--- INFORMATION GIVEN Enclosed Below ---
theorem test_decode_jump_2 :
    reads [0xC000, 0x0000] (.jncImm 0) && reads [0xC10C] (.jncReg .r3) && reads [0xC800, 0xFFFF] (.jsImm 0xFFFF) &&
    reads [0xC90C] (.jsReg .r3) && reads [0xD000, 0x8001] (.jnsImm 0x8001) && reads [0xD100] (.jnsReg .r0) &&
    reads [0xD800, 0x8000] (.joImm 0x8000) && reads [0xD90C] (.joReg .r3) &&
    reads [0xE000, 0x7FFF] (.jnoImm 0x7FFF) && reads [0xE10C] (.jnoReg .r3) := by decide

theorem test_decode_call_ret_halt :
    reads [0xE800, 0x0020] (.callImm 0x0020) && reads [0xE90C] (.callReg .r3) && reads [0xF100] .ret &&
    reads [0x0900] .halt := by decide

/-! ### Invalid encodings (95_test_vectors section 2.2) -/

theorem test_reserved_opcodes :
    ([0x0000, 0x07FF, 0xF800, 0xFFFF].all fun w => refuses w .illegalOpcode) = true := by decide

theorem test_bad_modes :
    ([0x0800, 0x0A00, 0x1200, 0x1300, 0x1400, 0x1500, 0x1700, 0x6D00, 0x6A00, 0x7000, 0x7100, 0x7800,
      0x7900, 0x8200, 0x8800, 0x9800, 0x9200, 0xA200, 0xA300, 0xA400, 0xEA00, 0xF000].all
      fun w => refuses w .illegalOperand) = true := by
  decide

theorem test_bad_fields :
    ([0x0901, 0x0902, 0x0920, 0x0904, 0x1004, 0x1101, 0x6804, 0x7304, 0x7404, 0x7B20, 0x7C20, 0x8020,
      0x8004, 0x8120, 0x8904, 0xA120, 0xF104, 0xF103].all fun w => refuses w .illegalOperand) = true := by decide

theorem test_out_of_range : decode [0x6800] 0 = .err .outOfRange ∧ decode [0x0900] 1 = .err .outOfRange ∧
    decode [0x6900] 0 = .ok (.movReg .r0 .r0) 1 := by decide

/-- "A failed decode consumes one Word" (R70). -/
theorem test_failed_decode_consumes_one : (decode [0x0000, 0x6800, 0x0005] 0).consumed = 1 ∧
    decode [0x0000, 0x6800, 0x0005] 1 = .ok (.movImm .r0 5) 2 := by decide

/-- `ST [SP+2], R3`: the operands in assembly order (R61). -/
theorem test_operands : (Instr.stSp 2 .r3).operands = [.stackRel 2, .reg .r3] ∧
    (Instr.ldInd .r3 .r5).operands = [.reg .r3, .indReg .r5] := by decide

/-- The number of a table row: the first Word in bits 15..0, the operand Word in bits 31..16. -/
theorem test_decodeTableWord : decodeTableWord 16 0x1104 = some (.addReg .r0 .r1) ∧
    decodeTableWord 32 0x00056800 = some (.movImm .r0 5) ∧ decodeTableWord 16 0x6800 = some (.movImm .r0 0) ∧
    decodeTableWord 16 0x0000 = none := by decide

theorem test_withFetchWord_runs_it :
    nextOf (step (State.reset.withFetchWord 32 0x00056800)) = nextOf (exec (.movImm .r0 5)
      (State.reset.withFetchWord 32 0x00056800)) := by decide

/-! ### Arithmetic and logic (95_test_vectors section 3.1) -/

/-- Both carry and overflow. -/
theorem test_add_1 : alu 0x1000 0x8000 0x8000 0x0000 true true false true := by decide
/-- Signed overflow without a carry. -/
theorem test_add_2 : alu 0x1000 0x7FFF 0x0001 0x8000 false false true true := by decide
/-- Borrow and overflow. -/
theorem test_sub_1 : alu 0x1800 0x7FFF 0xFFFF 0x8000 false true true true := by decide
/-- Overflow without a borrow. -/
theorem test_sub_2 : alu 0x1800 0x8000 0x0001 0x7FFF false false false true := by decide
/-- The product fits signed and not unsigned. -/
theorem test_mul_1 : alu 0x2000 0xFFFF 0xFFFF 0x0001 false true false false := by decide
/-- The product fits unsigned and not signed. -/
theorem test_mul_2 : alu 0x2000 0x4000 0x0002 0x8000 false false true true := by decide
/-- The division is unsigned. -/
theorem test_div_1 : alu 0x2800 0xFFFF 0x0002 0x7FFF false false false false := by decide
/-- The remainder is unsigned. -/
theorem test_mod_1 : alu 0x3000 0xFFFF 0x8000 0x7FFF false false false false := by decide
/-- Bitwise. -/
theorem test_and_1 : alu 0x3800 0xF0F0 0xFF00 0xF000 false false true false := by decide
/-- Bitwise. -/
theorem test_or_1 : alu 0x4000 0x00F0 0x0F00 0x0FF0 false false false false := by decide
/-- Bitwise. -/
theorem test_xor_1 : alu 0x4800 0x00FF 0xFFFF 0xFF00 false false true false := by decide
/-- Count 16: C is bit 0. -/
theorem test_shl_1 : alu 0x5000 0x0001 0x0010 0x0000 true true false false := by decide
/-- The whole count is used. -/
theorem test_shl_2 : alu 0x5000 0xFFFF 0xFFFF 0x0000 true false false false := by decide +kernel
/-- Count 16: C is bit 15. -/
theorem test_shr_1 : alu 0x5800 0x8000 0x0010 0x0000 true true false false := by decide
/-- Zero fill. -/
theorem test_shr_2 : alu 0x5800 0x8001 0x0001 0x4000 false true false false := by decide
/-- R1 is unchanged; S differs from V. -/
theorem test_cmp_1 : alu 0x6000 0x8000 0x0001 0x8000 false false false true := by decide
/-- R1 is unchanged; S equals V. -/
theorem test_cmp_2 : alu 0x6000 0x0000 0x8000 0x0000 false true true true := by decide

/-- `DIV R1, R1` with R1 = 0: the divisor is read before anything is written, and only run and cause change. -/
theorem test_div_by_zero : faultsWith (startWith [0x2924] RegFile.zero 0) .divisionByZero := by decide
theorem test_mod_by_zero :
    faultsWith { startWith [0x3020, 0] (only .r1 7) 0 with flags := ⟨true, false, false, true⟩ } .divisionByZero := by
  decide
/-- `SHL R2, R2`: source and destination are one register. -/
theorem test_shl_same_register :
    stepsTo (startWith [0x5148] (only .r2 3) 0) { startWith [0x5148] (only .r2 0x18) 0 with pc := 1 } := by decide

/-! ### Move, load, store (section 3.2) -/

theorem test_mov_reg_keeps_flags :
    let s := { startWith [0x6970] (only .r4 0xABCD) 0 with flags := ⟨false, false, true, true⟩ }
    stepsTo s { s with regs := (only .r4 0xABCD).set .r3 0xABCD, pc := 1 } := by decide
/-- `LD R1, [R1]`, also at the last valid address. -/
theorem test_ld_indirect_same_register :
    let s := { startWith [0x7224] (only .r1 0x03FF) 0 with mem := Memory.ofWords 0x03FF [0x0042] |>.writeWord 0 0x7224 }
    stepsTo s { s with regs := only .r1 0x0042, pc := 1 } := by decide
theorem test_ld_direct_out_of_range : faultsWith (start [0x7360, 0x0400]) .memoryOutOfBounds := by decide
/-- `LD R3, [SP+1]` with `sp = 0xFFFF` wraps to address 0. -/
theorem test_ld_sp_wraps :
    let s := startWith [0x7460, 0x0001] RegFile.zero 0xFFFF
    stepsTo s { s with regs := only .r3 0x7460, pc := 2 } := by decide
/-- `ST [R1], R1`. -/
theorem test_st_indirect_same_register :
    let s := startWith [0x7A24] (only .r1 0x0201) 0
    stepsTo s { s with mem := s.mem.writeWord 0x0201 0x0201, pc := 1 } := by decide
/-- `ST [SP-1], R3`: below the stack pointer, with no region check. -/
theorem test_st_sp_below :
    let s := startWith [0x7C0C, 0xFFFF] (only .r3 0x1234) 0x03F0
    stepsTo s { s with mem := s.mem.writeWord 0x03EF 0x1234, pc := 2 } := by decide
theorem test_st_out_of_range : faultsWith (startWith [0x7B0C, 0x0400] (only .r3 0x1234) 0) .memoryOutOfBounds := by
  decide
/-- `ST [0x0001], R3` overwrites its own trailing Word and completes as decoded (R42). -/
theorem test_st_own_trailing_word :
    let s := startWith [0x7B0C, 0x0001] (only .r3 0x0900) 0
    stepsTo s { s with mem := Memory.ofWords 0 [0x7B0C, 0x0900], pc := 2 } := by decide

/-! ### Stack (section 3.3) -/

theorem test_push_lowest_slot :
    let s := startWith [0x8000, 0x0001] RegFile.zero 0x03C1
    stepsTo s { s with mem := s.mem.writeWord 0x03C0 1, sp := 0x03C0, pc := 2 } := by decide
theorem test_push_overflow : faultsWith (startWith [0x8100] (only .r0 5) 0x03C0) .stackOverflow ∧
    faultsWith (start [0x8000, 1]) .stackOverflow ∧ faultsWith (startWith [0x8000, 1] RegFile.zero 0x0401)
      .stackOverflow := by decide
theorem test_pop_last_slot :
    let s := { startWith [0x89C0] RegFile.zero 0x03FF with mem := (Memory.ofWords 0 [0x89C0]).writeWord 0x03FF 0x1234 }
    stepsTo s { s with regs := only .r6 0x1234, sp := 0x0400, pc := 1 } := by decide
theorem test_pop_underflow : faultsWith (startWith [0x89C0] RegFile.zero 0x0400) .stackUnderflow ∧
    faultsWith (startWith [0x89C0] RegFile.zero 0x03BF) .stackUnderflow := by decide
theorem test_ssp_unchecked :
    let s := startWith [0x9104] (only .r1 0x1234) 0
    stepsTo s { s with sp := 0x1234, pc := 1 } := by decide
theorem test_gsp :
    let s := startWith [0x9980] RegFile.zero 0x03FE
    stepsTo s { s with regs := only .r4 0x03FE, pc := 1 } := by decide

/-! ### Control flow (section 3.4) -/

/-- `JMP 0x0400` commits; the next step faults. -/
theorem test_jmp_out_of_memory :
    stepsTo (start [0xA000, 0x0400]) { start [0xA000, 0x0400] with pc := 0x0400 } ∧
      faultsWith { start [0xA000, 0x0400] with pc := 0x0400, run := .running } .memoryOutOfBounds := by decide
/-- Each conditional jump reads its own flag: the other three are the opposite. -/
theorem test_jz : jump 0xA800 ⟨true, false, false, false⟩ true ∧ jump 0xA800 ⟨false, true, true, true⟩ false := by
  decide
theorem test_jnz : jump 0xB000 ⟨false, true, true, true⟩ true ∧ jump 0xB000 ⟨true, false, false, false⟩ false := by
  decide
theorem test_jc : jump 0xB800 ⟨false, true, false, false⟩ true ∧ jump 0xB800 ⟨true, false, true, true⟩ false := by
  decide
theorem test_jnc : jump 0xC000 ⟨true, false, true, true⟩ true ∧ jump 0xC000 ⟨false, true, false, false⟩ false := by
  decide
theorem test_js : jump 0xC800 ⟨false, false, true, false⟩ true ∧ jump 0xC800 ⟨true, true, false, true⟩ false := by
  decide
theorem test_jns : jump 0xD000 ⟨true, true, false, true⟩ true ∧ jump 0xD000 ⟨false, false, true, false⟩ false := by
  decide
theorem test_jo : jump 0xD800 ⟨false, false, false, true⟩ true ∧ jump 0xD800 ⟨true, true, true, false⟩ false := by
  decide
theorem test_jno : jump 0xE000 ⟨true, true, true, false⟩ true ∧ jump 0xE000 ⟨false, false, false, true⟩ false := by
  decide
theorem test_call_reg :
    let s := startWith [0xE90C] (only .r3 0x0200) 0x03F0
    stepsTo s { s with pc := 0x0200, sp := 0x03EF, mem := s.mem.writeWord 0x03EF 1 } := by decide
theorem test_call_overflow : faultsWith (startWith [0xE800, 0x0020] RegFile.zero 0x03C0) .stackOverflow := by decide
theorem test_ret :
    let s := { startWith [0xF100] RegFile.zero 0x03FF with mem := (Memory.ofWords 0 [0xF100]).writeWord 0x03FF 6 }
    stepsTo s { s with pc := 6, sp := 0x0400 } := by decide
theorem test_ret_underflow : faultsWith (start [0xF100]) .stackUnderflow := by decide
theorem test_halt :
    nextOf (step (start [0x0900])) = some { start [0x0900] with pc := 1, run := .halted } ∧
      stepReport (start [0x0900]) = some .halted ∧ stepReport { start [0x0900] with run := .halted } = some .rejected := by
  decide

/-! ### Fetch and decode faults, priority (section 3.5) -/

/-- A core whose `pc` is the last valid address, which holds `w`. -/
def atLast (w : Word) : State := { State.reset with pc := 0x03FF, mem := Memory.ofWords 0x03FF [w] }

theorem test_fetch_beyond_memory : faultsWith { start [0x0900] with pc := 0x0400 } .memoryOutOfBounds := by decide
theorem test_zero_memory : faultsWith State.reset .illegalOpcode := by decide
theorem test_trailing_word_beyond_memory : faultsWith (atLast 0x6800) .memoryOutOfBounds ∧
    faultsWith (atLast 0x2800) .memoryOutOfBounds := by decide
theorem test_illegal_before_trailing_fetch : faultsWith (atLast 0x6804) .illegalOperand ∧
    faultsWith (atLast 0xFFFF) .illegalOpcode := by decide
theorem test_one_word_at_the_last_address : stepsTo (atLast 0x6900) { atLast 0x6900 with pc := 0x0400 } := by decide

/-- A legal `Config` with all 65536 Words, and a core at the last of them, which holds `w`. -/
def whole (w : Word) : State :=
  { State.reset with cfg := ⟨65536, 0xFF00, 0xFFFE, 1⟩, pc := 0xFFFF, mem := Memory.ofWords 0xFFFF [w] }

theorem test_pc_wraps : stepsTo (whole 0x6900) { whole 0x6900 with pc := 0 } := by decide
theorem test_trailing_fetch_does_not_wrap : faultsWith (whole 0x6800) .memoryOutOfBounds := by decide

/-! ### Reset and load (section 3.6) -/

theorem test_load_accepts :
    loadImage State.reset [1, 4, 2, 0x6800, 5] =
      .ok { State.reset with entry := 4, pc := 4, mem := Memory.ofWords 0 [0x6800, 5] } := by decide
theorem test_load_rejects : loadImage State.reset [2, 0, 1, 0x0900] = .imageFormatError ∧
    loadImage State.reset [1, 0, 2, 0x0900] = .imageFormatError ∧
    loadImage State.reset [1, 0, 1, 0x0900, 0x0900] = .imageFormatError ∧
    loadImage State.reset [1, 0] = .imageFormatError := by decide
theorem test_load_too_long :
    loadImage State.reset (1 :: 0 :: 0x0401 :: List.replicate 0x0401 0) = .imageFormatError := by decide +kernel
theorem test_reset_after_fault :
    resetCore { startWith [0x2800, 0] (only .r0 5) 0x0400 with run := .faulted, cause := some .divisionByZero } =
      start [0x2800, 0] := by decide
theorem test_reset_memory_wf : State.reset.mem.wf = true := by decide
theorem test_write_zero_unlists : (Memory.ofWords 0 [0x1234]).writeWord 0 0 = [] := by decide
theorem test_ill_formed_config_refused :
    step { State.reset with cfg := ⟨0, 0, 0, 1⟩ } = .refused .illFormedConfig := rfl
theorem test_config_constraints : Config.ref.wf = true ∧ (whole 0).cfg.wf = true ∧
    Config.wf ⟨65537, 0, 0, 1⟩ = false ∧ Config.wf ⟨16, 8, 7, 1⟩ = false ∧ Config.wf ⟨16, 8, 16, 1⟩ = false ∧
    Config.wf ⟨65536, 0, 0xFFFF, 1⟩ = false := by decide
--- End of Enclosed INFORMATION GIVEN ---
**THE TASK:** After identifying the lines above that contain "loadImage", copy each one.

**THE COMPLETED TASK:**
    loadImage State.reset [1, 4, 2, 0x6800, 5] =
theorem test_load_rejects : loadImage State.reset [2, 0, 1, 0x0900] = .imageFormatError ∧
    loadImage State.reset [1, 0, 2, 0x0900] = .imageFormatError ∧
    loadImage State.reset [1, 0, 1, 0x0900, 0x0900] = .imageFormatError ∧
    loadImage State.reset [1, 0] = .imageFormatError := by decide
    loadImage State.reset (1 :: 0 :: 0x0401 :: List.replicate 0x0401 0) = .imageFormatError := by decide +kernel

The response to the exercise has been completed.